*What you will do*. Could you show each line of the records that contains the word "base"?

"""

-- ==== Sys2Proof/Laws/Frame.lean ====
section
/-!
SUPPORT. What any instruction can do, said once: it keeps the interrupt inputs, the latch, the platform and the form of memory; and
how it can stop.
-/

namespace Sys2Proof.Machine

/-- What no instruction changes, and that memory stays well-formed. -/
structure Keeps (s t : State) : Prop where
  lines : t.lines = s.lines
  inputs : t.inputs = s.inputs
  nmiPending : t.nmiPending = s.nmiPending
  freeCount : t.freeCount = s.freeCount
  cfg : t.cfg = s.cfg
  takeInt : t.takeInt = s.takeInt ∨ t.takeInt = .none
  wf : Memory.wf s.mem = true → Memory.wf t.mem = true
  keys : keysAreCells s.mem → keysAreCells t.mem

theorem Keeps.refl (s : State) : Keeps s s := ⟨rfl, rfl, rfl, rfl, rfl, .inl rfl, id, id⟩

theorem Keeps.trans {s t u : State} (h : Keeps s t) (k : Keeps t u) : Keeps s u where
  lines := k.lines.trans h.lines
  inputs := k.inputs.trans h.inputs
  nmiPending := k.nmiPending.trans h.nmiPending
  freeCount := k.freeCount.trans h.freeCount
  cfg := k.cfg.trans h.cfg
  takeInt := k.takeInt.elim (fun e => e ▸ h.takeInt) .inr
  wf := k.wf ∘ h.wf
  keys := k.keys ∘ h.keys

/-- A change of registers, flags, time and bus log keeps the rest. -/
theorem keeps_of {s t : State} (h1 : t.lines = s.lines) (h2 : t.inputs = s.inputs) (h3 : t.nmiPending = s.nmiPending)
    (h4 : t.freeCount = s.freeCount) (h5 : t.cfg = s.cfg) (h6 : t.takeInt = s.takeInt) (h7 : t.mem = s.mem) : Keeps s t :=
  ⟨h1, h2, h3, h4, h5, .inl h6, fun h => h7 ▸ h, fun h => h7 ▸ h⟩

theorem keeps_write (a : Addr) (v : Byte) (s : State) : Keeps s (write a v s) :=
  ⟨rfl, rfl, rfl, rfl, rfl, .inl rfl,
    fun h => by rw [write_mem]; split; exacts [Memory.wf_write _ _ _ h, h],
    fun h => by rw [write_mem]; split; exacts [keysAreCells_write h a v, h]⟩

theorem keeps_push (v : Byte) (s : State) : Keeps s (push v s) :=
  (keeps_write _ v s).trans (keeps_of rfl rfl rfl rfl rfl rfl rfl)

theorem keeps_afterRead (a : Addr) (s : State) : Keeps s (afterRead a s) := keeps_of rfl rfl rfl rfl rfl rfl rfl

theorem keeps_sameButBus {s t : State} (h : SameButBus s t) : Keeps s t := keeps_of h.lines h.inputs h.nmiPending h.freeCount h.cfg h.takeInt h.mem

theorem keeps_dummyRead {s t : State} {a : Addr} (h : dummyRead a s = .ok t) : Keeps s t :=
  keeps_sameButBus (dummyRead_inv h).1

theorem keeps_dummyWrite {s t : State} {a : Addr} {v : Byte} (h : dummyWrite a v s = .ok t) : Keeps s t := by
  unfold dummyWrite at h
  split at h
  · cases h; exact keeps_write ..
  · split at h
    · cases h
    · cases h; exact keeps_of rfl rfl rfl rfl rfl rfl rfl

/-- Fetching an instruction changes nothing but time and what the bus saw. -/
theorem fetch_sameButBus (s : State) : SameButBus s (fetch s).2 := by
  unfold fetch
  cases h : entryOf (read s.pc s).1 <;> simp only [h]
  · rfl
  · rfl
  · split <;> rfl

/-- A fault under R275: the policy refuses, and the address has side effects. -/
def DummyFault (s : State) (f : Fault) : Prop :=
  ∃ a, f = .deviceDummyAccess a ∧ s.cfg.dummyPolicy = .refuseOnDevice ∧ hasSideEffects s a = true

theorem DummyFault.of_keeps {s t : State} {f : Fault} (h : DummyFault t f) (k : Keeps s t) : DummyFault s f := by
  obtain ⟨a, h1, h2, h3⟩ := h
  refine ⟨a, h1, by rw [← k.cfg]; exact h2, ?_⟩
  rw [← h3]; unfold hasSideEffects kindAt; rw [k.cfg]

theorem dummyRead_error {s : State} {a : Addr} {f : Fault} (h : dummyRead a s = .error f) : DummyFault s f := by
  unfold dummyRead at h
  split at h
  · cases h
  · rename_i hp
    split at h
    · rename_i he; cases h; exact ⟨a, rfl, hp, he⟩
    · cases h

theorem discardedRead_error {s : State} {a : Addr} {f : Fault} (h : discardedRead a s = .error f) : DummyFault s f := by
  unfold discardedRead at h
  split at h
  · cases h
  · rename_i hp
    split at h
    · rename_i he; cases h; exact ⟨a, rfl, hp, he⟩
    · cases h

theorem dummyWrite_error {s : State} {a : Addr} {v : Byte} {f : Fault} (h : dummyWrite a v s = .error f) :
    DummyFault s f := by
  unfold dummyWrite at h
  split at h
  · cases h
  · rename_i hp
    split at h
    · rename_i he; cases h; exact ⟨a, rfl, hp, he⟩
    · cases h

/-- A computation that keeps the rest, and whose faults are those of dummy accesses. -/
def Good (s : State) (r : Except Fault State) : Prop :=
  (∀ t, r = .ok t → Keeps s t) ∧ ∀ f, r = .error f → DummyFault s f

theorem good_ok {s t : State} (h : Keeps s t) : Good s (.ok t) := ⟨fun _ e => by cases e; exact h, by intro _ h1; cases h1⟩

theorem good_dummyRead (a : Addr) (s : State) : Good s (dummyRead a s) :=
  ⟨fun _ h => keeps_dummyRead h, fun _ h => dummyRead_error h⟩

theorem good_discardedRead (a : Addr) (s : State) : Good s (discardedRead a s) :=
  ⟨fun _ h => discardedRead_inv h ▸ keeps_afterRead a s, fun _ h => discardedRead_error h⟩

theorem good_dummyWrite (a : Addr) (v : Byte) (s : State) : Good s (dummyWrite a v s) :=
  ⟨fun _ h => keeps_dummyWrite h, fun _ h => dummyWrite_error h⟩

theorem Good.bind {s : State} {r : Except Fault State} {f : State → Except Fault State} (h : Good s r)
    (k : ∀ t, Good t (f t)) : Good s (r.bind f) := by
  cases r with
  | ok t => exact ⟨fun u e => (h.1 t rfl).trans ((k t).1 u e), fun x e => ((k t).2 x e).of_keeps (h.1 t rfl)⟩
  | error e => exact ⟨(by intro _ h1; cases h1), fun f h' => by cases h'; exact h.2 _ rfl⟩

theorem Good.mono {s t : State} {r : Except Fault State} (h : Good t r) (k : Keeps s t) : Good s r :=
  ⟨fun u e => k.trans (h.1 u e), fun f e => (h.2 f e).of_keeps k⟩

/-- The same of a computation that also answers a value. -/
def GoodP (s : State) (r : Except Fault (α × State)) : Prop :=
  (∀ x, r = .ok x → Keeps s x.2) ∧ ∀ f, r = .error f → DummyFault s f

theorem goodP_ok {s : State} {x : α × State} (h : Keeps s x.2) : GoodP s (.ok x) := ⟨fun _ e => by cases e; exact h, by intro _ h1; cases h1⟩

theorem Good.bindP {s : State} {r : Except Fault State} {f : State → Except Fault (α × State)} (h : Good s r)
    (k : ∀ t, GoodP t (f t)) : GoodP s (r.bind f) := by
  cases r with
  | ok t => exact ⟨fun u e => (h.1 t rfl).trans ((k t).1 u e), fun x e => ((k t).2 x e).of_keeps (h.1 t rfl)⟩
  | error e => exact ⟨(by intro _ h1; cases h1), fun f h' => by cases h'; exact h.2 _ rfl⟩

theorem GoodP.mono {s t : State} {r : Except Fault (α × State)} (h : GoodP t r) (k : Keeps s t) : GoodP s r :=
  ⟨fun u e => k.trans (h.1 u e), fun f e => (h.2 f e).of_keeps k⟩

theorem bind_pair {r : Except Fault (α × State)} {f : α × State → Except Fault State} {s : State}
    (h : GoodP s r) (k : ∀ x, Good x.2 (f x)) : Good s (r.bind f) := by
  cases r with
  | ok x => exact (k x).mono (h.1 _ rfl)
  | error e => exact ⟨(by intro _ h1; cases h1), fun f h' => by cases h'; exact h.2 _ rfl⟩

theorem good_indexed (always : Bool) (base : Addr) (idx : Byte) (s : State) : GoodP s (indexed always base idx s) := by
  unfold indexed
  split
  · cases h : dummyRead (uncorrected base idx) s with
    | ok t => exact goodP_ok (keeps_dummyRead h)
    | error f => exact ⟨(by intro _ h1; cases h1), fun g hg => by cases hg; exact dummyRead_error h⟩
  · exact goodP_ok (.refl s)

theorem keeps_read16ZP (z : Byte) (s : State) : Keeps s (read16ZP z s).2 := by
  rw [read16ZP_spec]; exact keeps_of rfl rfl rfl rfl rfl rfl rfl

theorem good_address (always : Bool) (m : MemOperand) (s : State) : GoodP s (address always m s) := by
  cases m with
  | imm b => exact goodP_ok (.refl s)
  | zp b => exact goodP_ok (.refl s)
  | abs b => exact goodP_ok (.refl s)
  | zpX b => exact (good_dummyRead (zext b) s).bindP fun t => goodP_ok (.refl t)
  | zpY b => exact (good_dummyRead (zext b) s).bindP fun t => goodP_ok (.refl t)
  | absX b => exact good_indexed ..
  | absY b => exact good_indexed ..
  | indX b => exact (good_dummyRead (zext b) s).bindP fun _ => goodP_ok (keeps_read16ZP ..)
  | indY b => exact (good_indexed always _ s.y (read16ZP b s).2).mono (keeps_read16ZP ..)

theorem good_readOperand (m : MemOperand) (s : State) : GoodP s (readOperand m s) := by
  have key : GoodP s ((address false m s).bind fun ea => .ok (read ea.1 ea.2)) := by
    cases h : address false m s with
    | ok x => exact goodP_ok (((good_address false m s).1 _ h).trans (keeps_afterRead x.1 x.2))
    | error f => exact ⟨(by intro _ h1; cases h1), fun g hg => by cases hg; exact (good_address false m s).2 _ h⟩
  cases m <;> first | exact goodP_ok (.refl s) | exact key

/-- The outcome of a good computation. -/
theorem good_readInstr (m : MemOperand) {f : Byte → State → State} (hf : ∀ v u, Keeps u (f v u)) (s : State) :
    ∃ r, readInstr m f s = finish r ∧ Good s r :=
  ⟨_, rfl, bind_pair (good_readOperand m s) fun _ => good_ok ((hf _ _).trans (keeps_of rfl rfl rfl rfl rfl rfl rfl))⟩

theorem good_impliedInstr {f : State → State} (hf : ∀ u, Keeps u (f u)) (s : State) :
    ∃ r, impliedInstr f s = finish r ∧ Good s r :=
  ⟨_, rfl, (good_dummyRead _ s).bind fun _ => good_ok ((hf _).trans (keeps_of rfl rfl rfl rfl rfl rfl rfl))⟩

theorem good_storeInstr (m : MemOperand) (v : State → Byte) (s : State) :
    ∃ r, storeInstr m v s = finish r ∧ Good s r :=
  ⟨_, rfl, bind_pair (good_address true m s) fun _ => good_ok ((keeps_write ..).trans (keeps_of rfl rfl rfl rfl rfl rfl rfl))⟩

"""
"""

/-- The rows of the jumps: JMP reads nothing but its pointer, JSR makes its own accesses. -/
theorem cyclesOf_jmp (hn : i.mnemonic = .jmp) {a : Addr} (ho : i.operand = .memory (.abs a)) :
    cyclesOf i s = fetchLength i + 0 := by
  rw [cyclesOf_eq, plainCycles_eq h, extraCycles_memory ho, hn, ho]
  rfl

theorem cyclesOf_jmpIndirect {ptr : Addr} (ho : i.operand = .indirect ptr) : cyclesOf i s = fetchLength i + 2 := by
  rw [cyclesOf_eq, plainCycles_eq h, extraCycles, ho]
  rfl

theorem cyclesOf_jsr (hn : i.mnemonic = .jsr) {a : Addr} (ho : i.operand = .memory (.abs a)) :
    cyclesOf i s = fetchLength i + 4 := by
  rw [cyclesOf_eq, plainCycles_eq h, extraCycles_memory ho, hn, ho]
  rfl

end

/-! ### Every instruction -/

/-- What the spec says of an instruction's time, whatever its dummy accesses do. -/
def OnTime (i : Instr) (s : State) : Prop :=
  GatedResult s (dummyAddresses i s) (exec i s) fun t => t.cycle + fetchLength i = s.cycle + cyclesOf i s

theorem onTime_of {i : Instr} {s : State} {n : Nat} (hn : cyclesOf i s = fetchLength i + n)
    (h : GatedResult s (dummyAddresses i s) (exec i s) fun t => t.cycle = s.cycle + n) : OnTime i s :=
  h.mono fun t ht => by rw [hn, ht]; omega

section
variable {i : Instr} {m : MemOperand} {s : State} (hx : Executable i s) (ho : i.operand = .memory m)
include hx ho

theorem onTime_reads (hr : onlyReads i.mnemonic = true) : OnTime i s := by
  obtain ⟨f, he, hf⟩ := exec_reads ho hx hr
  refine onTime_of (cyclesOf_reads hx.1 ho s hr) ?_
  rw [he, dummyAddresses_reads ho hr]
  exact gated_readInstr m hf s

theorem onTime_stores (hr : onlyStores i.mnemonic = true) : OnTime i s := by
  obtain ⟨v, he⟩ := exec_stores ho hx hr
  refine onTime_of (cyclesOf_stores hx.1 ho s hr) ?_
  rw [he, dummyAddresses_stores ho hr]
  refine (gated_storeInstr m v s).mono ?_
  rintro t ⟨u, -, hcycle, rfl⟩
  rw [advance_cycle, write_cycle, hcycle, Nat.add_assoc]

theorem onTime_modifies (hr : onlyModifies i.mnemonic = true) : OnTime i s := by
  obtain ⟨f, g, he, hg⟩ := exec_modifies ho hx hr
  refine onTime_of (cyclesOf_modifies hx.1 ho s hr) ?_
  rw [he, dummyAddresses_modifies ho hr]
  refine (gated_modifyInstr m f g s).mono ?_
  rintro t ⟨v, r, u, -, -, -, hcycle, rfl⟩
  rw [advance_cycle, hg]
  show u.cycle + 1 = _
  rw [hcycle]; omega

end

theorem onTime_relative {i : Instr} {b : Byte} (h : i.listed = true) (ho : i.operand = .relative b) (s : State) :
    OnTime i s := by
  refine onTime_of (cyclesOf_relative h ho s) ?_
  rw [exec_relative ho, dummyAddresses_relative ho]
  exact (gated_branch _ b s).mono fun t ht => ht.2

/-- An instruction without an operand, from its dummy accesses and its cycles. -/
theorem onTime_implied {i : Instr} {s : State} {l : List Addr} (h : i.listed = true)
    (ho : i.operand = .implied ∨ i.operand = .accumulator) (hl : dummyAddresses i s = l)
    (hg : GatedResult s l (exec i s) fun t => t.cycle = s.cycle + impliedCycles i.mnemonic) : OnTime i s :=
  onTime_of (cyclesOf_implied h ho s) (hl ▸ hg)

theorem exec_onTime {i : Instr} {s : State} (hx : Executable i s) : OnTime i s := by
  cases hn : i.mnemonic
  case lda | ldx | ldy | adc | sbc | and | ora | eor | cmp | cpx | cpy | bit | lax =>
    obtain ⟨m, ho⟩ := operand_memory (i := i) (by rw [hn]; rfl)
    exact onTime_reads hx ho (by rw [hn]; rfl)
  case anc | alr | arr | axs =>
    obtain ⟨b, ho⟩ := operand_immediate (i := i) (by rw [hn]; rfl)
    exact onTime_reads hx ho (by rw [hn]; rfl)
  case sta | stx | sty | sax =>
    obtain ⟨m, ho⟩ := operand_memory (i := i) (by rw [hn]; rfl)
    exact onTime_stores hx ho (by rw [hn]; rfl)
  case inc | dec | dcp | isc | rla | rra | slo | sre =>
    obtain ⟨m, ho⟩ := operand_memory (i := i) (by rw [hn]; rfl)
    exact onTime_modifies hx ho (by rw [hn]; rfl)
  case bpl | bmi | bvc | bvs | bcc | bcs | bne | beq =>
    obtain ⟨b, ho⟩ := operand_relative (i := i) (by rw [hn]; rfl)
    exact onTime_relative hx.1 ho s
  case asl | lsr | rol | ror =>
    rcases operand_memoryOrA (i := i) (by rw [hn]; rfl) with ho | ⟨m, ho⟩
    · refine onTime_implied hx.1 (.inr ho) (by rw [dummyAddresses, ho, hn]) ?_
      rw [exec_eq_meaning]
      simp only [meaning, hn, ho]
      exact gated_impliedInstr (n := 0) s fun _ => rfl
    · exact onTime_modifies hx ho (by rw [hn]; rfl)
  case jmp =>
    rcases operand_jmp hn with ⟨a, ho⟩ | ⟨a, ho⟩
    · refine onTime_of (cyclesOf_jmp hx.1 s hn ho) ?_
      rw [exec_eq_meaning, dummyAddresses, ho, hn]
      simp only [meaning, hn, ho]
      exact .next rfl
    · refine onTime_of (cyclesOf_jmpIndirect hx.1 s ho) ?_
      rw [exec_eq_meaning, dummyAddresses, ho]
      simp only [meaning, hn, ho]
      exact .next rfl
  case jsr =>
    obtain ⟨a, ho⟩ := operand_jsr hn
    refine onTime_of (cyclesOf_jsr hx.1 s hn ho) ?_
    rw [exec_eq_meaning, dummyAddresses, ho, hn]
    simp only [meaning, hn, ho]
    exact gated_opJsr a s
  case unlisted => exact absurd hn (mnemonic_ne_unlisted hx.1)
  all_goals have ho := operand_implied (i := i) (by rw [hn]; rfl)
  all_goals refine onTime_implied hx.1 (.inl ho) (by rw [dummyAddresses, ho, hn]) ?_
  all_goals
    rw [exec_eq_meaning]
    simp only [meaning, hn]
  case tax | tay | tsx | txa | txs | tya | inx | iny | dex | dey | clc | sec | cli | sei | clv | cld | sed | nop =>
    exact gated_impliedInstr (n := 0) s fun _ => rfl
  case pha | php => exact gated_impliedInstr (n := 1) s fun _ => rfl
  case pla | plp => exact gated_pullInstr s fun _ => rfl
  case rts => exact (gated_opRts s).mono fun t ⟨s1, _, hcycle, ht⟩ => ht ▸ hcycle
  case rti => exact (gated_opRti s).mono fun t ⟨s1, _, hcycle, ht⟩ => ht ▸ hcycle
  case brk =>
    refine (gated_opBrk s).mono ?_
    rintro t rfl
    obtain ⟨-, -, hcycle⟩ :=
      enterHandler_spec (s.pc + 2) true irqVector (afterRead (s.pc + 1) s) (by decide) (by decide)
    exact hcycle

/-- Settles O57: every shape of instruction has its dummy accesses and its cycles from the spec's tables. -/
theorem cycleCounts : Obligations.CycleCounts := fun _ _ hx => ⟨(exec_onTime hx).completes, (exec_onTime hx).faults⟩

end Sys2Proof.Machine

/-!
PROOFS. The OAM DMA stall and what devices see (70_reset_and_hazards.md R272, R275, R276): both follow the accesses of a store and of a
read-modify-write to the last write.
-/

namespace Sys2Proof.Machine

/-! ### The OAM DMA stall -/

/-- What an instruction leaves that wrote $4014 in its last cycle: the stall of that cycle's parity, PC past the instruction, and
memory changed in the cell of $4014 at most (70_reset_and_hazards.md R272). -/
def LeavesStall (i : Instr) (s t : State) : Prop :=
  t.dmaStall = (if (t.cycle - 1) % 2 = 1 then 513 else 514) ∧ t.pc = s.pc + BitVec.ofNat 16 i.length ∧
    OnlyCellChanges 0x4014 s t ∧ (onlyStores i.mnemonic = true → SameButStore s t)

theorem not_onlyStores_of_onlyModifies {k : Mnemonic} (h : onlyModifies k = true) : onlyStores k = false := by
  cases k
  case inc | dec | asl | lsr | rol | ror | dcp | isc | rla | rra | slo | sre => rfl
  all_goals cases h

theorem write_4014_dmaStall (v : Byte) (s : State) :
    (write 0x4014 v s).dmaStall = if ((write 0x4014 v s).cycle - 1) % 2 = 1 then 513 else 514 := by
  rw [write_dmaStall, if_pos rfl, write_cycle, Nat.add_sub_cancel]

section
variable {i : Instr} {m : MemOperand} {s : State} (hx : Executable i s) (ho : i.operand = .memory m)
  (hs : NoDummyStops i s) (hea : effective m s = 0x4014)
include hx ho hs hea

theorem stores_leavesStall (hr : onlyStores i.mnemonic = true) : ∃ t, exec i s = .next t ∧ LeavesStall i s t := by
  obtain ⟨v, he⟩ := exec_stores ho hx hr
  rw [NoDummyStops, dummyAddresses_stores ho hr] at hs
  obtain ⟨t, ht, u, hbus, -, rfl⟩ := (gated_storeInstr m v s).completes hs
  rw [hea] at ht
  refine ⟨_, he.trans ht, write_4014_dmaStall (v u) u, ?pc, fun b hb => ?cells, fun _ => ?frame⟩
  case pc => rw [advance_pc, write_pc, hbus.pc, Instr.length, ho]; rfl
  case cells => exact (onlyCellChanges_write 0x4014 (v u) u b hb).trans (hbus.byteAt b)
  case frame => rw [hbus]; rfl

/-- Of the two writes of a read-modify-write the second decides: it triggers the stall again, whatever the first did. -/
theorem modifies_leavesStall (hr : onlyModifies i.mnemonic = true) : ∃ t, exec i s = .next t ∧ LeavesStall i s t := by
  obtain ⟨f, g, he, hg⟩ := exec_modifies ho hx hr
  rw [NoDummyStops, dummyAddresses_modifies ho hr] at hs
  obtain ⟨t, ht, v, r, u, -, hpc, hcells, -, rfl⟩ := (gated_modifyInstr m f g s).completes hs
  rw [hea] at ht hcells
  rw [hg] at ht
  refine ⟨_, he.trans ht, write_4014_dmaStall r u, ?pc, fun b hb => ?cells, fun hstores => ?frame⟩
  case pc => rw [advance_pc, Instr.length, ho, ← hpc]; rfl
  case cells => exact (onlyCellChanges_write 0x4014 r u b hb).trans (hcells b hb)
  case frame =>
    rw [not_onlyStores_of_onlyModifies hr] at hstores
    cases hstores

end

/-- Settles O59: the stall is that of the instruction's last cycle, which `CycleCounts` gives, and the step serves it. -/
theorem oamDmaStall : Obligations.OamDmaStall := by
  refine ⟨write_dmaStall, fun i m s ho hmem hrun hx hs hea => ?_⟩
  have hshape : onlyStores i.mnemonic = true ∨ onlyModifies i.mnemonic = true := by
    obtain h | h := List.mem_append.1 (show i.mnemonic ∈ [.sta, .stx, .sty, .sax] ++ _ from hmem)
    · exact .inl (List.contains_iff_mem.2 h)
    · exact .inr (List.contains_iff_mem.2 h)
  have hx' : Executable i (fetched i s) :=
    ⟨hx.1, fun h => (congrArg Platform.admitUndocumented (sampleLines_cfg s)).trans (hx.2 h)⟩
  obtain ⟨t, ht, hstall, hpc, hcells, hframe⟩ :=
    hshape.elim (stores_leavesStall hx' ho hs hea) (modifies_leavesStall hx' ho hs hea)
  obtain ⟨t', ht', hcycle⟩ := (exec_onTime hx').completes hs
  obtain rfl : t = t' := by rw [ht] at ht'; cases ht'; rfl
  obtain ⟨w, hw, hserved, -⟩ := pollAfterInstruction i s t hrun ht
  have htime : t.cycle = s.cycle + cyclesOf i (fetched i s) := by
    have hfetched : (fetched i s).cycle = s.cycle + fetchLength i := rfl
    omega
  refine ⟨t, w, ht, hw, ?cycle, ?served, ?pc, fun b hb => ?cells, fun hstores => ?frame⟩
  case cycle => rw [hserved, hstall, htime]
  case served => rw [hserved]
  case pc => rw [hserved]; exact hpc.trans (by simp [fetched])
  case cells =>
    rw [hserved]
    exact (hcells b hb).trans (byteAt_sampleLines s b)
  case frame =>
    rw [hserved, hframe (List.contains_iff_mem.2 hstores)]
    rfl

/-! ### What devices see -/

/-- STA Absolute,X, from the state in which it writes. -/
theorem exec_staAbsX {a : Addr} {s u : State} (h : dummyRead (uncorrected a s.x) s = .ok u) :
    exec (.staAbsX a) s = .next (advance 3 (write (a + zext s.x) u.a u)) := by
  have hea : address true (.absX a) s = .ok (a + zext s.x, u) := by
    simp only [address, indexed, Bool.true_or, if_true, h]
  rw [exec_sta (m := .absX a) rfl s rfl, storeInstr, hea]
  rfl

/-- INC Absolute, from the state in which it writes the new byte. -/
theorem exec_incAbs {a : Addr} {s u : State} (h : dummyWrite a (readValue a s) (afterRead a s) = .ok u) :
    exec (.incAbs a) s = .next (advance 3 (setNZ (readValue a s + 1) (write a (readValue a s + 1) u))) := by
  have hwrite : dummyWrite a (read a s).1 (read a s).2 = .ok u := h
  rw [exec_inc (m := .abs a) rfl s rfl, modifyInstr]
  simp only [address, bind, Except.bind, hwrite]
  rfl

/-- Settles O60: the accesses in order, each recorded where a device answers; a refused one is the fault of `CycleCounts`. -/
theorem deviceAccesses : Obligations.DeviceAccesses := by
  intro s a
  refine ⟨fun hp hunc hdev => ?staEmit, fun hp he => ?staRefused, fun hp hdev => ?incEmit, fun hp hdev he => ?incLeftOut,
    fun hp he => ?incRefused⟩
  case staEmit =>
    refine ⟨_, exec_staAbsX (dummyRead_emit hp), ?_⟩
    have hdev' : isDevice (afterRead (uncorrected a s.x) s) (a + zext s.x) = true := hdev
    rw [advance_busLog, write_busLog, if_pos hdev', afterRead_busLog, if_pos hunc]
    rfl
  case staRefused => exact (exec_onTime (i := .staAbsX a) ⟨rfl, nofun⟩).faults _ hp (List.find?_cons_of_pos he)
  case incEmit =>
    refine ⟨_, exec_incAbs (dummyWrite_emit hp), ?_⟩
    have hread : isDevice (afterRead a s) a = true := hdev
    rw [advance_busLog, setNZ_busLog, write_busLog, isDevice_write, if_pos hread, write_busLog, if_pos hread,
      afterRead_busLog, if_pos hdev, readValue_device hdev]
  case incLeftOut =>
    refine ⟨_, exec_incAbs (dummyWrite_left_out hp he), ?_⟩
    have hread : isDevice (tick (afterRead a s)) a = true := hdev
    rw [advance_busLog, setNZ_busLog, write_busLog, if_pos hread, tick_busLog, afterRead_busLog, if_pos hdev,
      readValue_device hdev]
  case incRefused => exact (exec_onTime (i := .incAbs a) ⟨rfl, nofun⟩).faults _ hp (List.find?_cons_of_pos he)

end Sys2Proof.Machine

"""

*Task output*.
theorem good_indexed (always : Bool) (base : Addr) (idx : Byte) (s : State) : GoodP s (indexed always base idx s) := by
  · cases h : dummyRead (uncorrected base idx) s with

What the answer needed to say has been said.